Published 4/10/2024
Actual Fun Ways to Teach Fractions
Why handing your kid a workbook full of equivalent fractions is the worst way to start, and what to do instead.
I’m just going to say it: learning fractions from black-and-white worksheets is the absolute quickest way to make a kid hate math.
We’ve been teaching this backwards for years. We hand third and fourth graders abstract rules for finding common denominators before they even understand what a denominator is trying to tell them.
If you are a parent sitting at the kitchen table tonight, or a teacher looking for a Friday activity, put the worksheet away. Here are three things that actually stick.
1. Stop Starting with Numbers (Use Visual Tools)
A fraction isn’t really a number. It’s a relationship. 1/2 means one out of two. That’s a picture. Before you write down a single fraction on paper, make your kids build the picture physically.
Our Visual Fraction Models tool exists precisely for this reason. Let them drag bars around or color in pie slices. Once they can physically verify that 1/2 takes up the exact same amount of space as 2/4, the lightbulb clicks. Then, and only then, do you show them how to write the numbers.

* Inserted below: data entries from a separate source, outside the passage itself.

-- ==== Sys2Proof/Laws/State.lean ====
section
/-! SUPPORT. What each update of the state leaves: one lemma for each field and each accessor, and the reads of what was
written. -/

namespace Sys2Proof.Machine

/-! ### setReg -/

@[simp] theorem State.setReg_pending (s : State) (a : Nat) (v : Word) : (s.setReg a v).pending = s.pending := rfl
@[simp] theorem State.setReg_freeCtr (s : State) (a : Nat) (v : Word) : (s.setReg a v).freeCtr = s.freeCtr := rfl
@[simp] theorem State.setReg_arms (s : State) (a : Nat) (v : Word) : (s.setReg a v).arms = s.arms := rfl
@[simp] theorem State.setReg_gtc (s : State) (a : Nat) (v : Word) : (s.setReg a v).gtc = s.gtc := rfl
@[simp] theorem State.setReg_power (s : State) (a : Nat) (v : Word) : (s.setReg a v).power = s.power := rfl
@[simp] theorem State.setReg_pmc (s : State) (a : Nat) (v : Word) : (s.setReg a v).pmc = s.pmc := rfl
@[simp] theorem State.setReg_mem (s : State) (a : Nat) (v : Word) : (s.setReg a v).mem = s.mem := rfl
@[simp] theorem State.setReg_poison (s : State) (a : Nat) (v : Word) : (s.setReg a v).poison = s.poison := rfl
@[simp] theorem State.setReg_cores (s : State) (a : Nat) (v : Word) : (s.setReg a v).cores = s.cores := rfl
@[simp] theorem State.setReg_stands (s : State) (a : Nat) (v : Word) : (s.setReg a v).stands = s.stands := rfl
@[simp] theorem State.setReg_tiles (s : State) (a : Nat) (v : Word) : (s.setReg a v).tiles = s.tiles := rfl
@[simp] theorem State.setReg_fab (s : State) (a : Nat) (v : Word) : (s.setReg a v).fab = s.fab := rfl
@[simp] theorem State.setReg_sites (s : State) (a : Nat) (v : Word) : (s.setReg a v).sites = s.sites := rfl
@[simp] theorem State.setReg_hbm (s : State) (a : Nat) (v : Word) : (s.setReg a v).hbm = s.hbm := rfl
@[simp] theorem State.setReg_ts (s : State) (a : Nat) (v : Word) : (s.setReg a v).ts = s.ts := rfl
@[simp] theorem State.setReg_pwr (s : State) (a : Nat) (v : Word) : (s.setReg a v).pwr = s.pwr := rfl
@[simp] theorem State.setReg_modK (s : State) (a : Nat) (v : Word) : (s.setReg a v).modK = s.modK := rfl
@[simp] theorem State.setReg_supplyLow (s : State) (a : Nat) (v : Word) : (s.setReg a v).supplyLow = s.supplyLow := rfl
@[simp] theorem State.setReg_supplyPark (s : State) (a : Nat) (v : Word) : (s.setReg a v).supplyPark = s.supplyPark := rfl
@[simp] theorem State.setReg_thmOff (s : State) (a : Nat) (v : Word) : (s.setReg a v).thmOff = s.thmOff := rfl
@[simp] theorem State.setReg_clk (s : State) (a : Nat) (v : Word) : (s.setReg a v).clk = s.clk := rfl
@[simp] theorem State.setReg_start (s : State) (a : Nat) (v : Word) : (s.setReg a v).start = s.start := rfl
@[simp] theorem State.setReg_sec (s : State) (a : Nat) (v : Word) : (s.setReg a v).sec = s.sec := rfl
@[simp] theorem State.setReg_nvq (s : State) (a : Nat) (v : Word) : (s.setReg a v).nvq = s.nvq := rfl
@[simp] theorem State.setReg_copy0 (s : State) (a : Nat) (v : Word) : (s.setReg a v).copy0 = s.copy0 := rfl
@[simp] theorem State.setReg_copy15 (s : State) (a : Nat) (v : Word) : (s.setReg a v).copy15 = s.copy15 := rfl
@[simp] theorem State.setReg_dwm (s : State) (a : Nat) (v : Word) : (s.setReg a v).dwm = s.dwm := rfl
@[simp] theorem State.setReg_log (s : State) (a : Nat) (v : Word) : (s.setReg a v).log = s.log := rfl
@[simp] theorem State.setReg_corrLast (s : State) (a : Nat) (v : Word) : (s.setReg a v).corrLast = s.corrLast := rfl
@[simp] theorem State.setReg_planStaged (s : State) (a : Nat) (v : Word) : (s.setReg a v).planStaged = s.planStaged := rfl
@[simp] theorem State.setReg_planForce (s : State) (a : Nat) (v : Word) : (s.setReg a v).planForce = s.planForce := rfl
@[simp] theorem State.setReg_commits (s : State) (a : Nat) (v : Word) : (s.setReg a v).commits = s.commits := rfl
@[simp] theorem State.setReg_samples (s : State) (a : Nat) (v : Word) : (s.setReg a v).samples = s.samples := rfl
@[simp] theorem State.setReg_mapAcc (s : State) (a : Nat) (v : Word) : (s.setReg a v).mapAcc = s.mapAcc := rfl
@[simp] theorem State.setReg_mapFrom (s : State) (a : Nat) (v : Word) : (s.setReg a v).mapFrom = s.mapFrom := rfl
@[simp] theorem State.setReg_mapSnap (s : State) (a : Nat) (v : Word) : (s.setReg a v).mapSnap = s.mapSnap := rfl
@[simp] theorem State.setReg_mapBuf (s : State) (a : Nat) (v : Word) : (s.setReg a v).mapBuf = s.mapBuf := rfl
@[simp] theorem State.setReg_ports (s : State) (a : Nat) (v : Word) : (s.setReg a v).ports = s.ports := rfl
@[simp] theorem State.setReg_out (s : State) (a : Nat) (v : Word) : (s.setReg a v).out = s.out := rfl
@[simp] theorem State.ctr_setReg (s : State) (a : Nat) (v : Word) (k : Nat) : (s.setReg a v).ctr k = s.ctr k := rfl
@[simp] theorem State.core_setReg (s : State) (a : Nat) (v : Word) (k : Nat) : (s.setReg a v).core k = s.core k := rfl
@[simp] theorem State.stand_setReg (s : State) (a : Nat) (v : Word) (k : Nat) : (s.setReg a v).stand k = s.stand k := rfl
@[simp] theorem State.tile_setReg (s : State) (a : Nat) (v : Word) (k : Nat) : (s.setReg a v).tile k = s.tile k := rfl
@[simp] theorem State.port_setReg (s : State) (a : Nat) (v : Word) (k : Nat) : (s.setReg a v).port k = s.port k := rfl
@[simp] theorem State.fabT_setReg (s : State) (a : Nat) (v : Word) (k : Nat) : (s.setReg a v).fabT k = s.fabT k := rfl
@[simp] theorem State.site_setReg (s : State) (a : Nat) (v : Word) (k : Nat) : (s.setReg a v).site k = s.site k := rfl
@[simp] theorem State.hbmS_setReg (s : State) (a : Nat) (v : Word) (k : Nat) : (s.setReg a v).hbmS k = s.hbmS k := rfl
@[simp] theorem State.tsS_setReg (s : State) (a : Nat) (v : Word) (k : Nat) : (s.setReg a v).tsS k = s.tsS k := rfl
@[simp] theorem State.pwrS_setReg (s : State) (a : Nat) (v : Word) (k : Nat) : (s.setReg a v).pwrS k = s.pwrS k := rfl
@[simp] theorem State.acc_setReg (s : State) (a : Nat) (v : Word) (k : Nat) : (s.setReg a v).acc k = s.acc k := rfl
@[simp] theorem State.rd_setReg (s : State) (a : Nat) (v : Word) (k n : Nat) : (s.setReg a v).rd k n = s.rd k n := rfl
@[simp] theorem State.setReg_inputOut (s : State) (a : Nat) (v : Word) : (s.setReg a v).inputOut = s.inputOut := rfl
@[simp] theorem State.setReg_storeTemp (s : State) (a : Nat) (v : Word) : (s.setReg a v).storeTemp = s.storeTemp := rfl
@[simp] theorem State.setReg_regions (s : State) (a : Nat) (v : Word) : (s.setReg a v).regions = s.regions := rfl
@[simp] theorem State.setReg_tileGtc (s : State) (a : Nat) (v : Word) : (s.setReg a v).tileGtc = s.tileGtc := rfl
@[simp] theorem State.setReg_errWait (s : State) (a : Nat) (v : Word) : (s.setReg a v).errWait = s.errWait := rfl
@[simp] theorem State.setReg_mgmtWait (s : State) (a : Nat) (v : Word) : (s.setReg a v).mgmtWait = s.mgmtWait := rfl
@[simp] theorem State.region_setReg (s : State) (a : Nat) (v : Word) (k : Nat) : (s.setReg a v).region k = s.region k := rfl
@[simp] theorem State.takingOver_setReg (s : State) (a : Nat) (v : Word) : (s.setReg a v).takingOver = s.takingOver := rfl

2. Mess up a Baking Recipe Together
If you want a kid to care about mixed numbers, make them double a recipe that calls for 1 1/2 cups of flour.
Suddenly, calculating fractions isn’t an arbitrary chore; it’s the difference between a ruined batch of brownies and a completely normal one. Don’t do the math for them—hand them the 1/2 cup scoop and make them physically scoop the flour into a bowl three times to visually prove that 1 1/2 is precisely three halves.
3. Five Minutes of Routine Beats Hours of Drills
The biggest mistake teachers and parents make is “Fraction Friday”—doing one long, exhausting unit once a week.
Fractions are a muscle you have to build. Try introducing a tiny, low-stakes fraction warmup everyday. You can use our Practice tools for five minutes before breakfast or right at the beginning of a class block. Keep it fast. You don’t want kids to dread it; you just want to keep the concepts from rusting over the weekend.
When a kid can finally look at a pizza and instinctually know it’s a model representing 8/8, you know you’re making progress.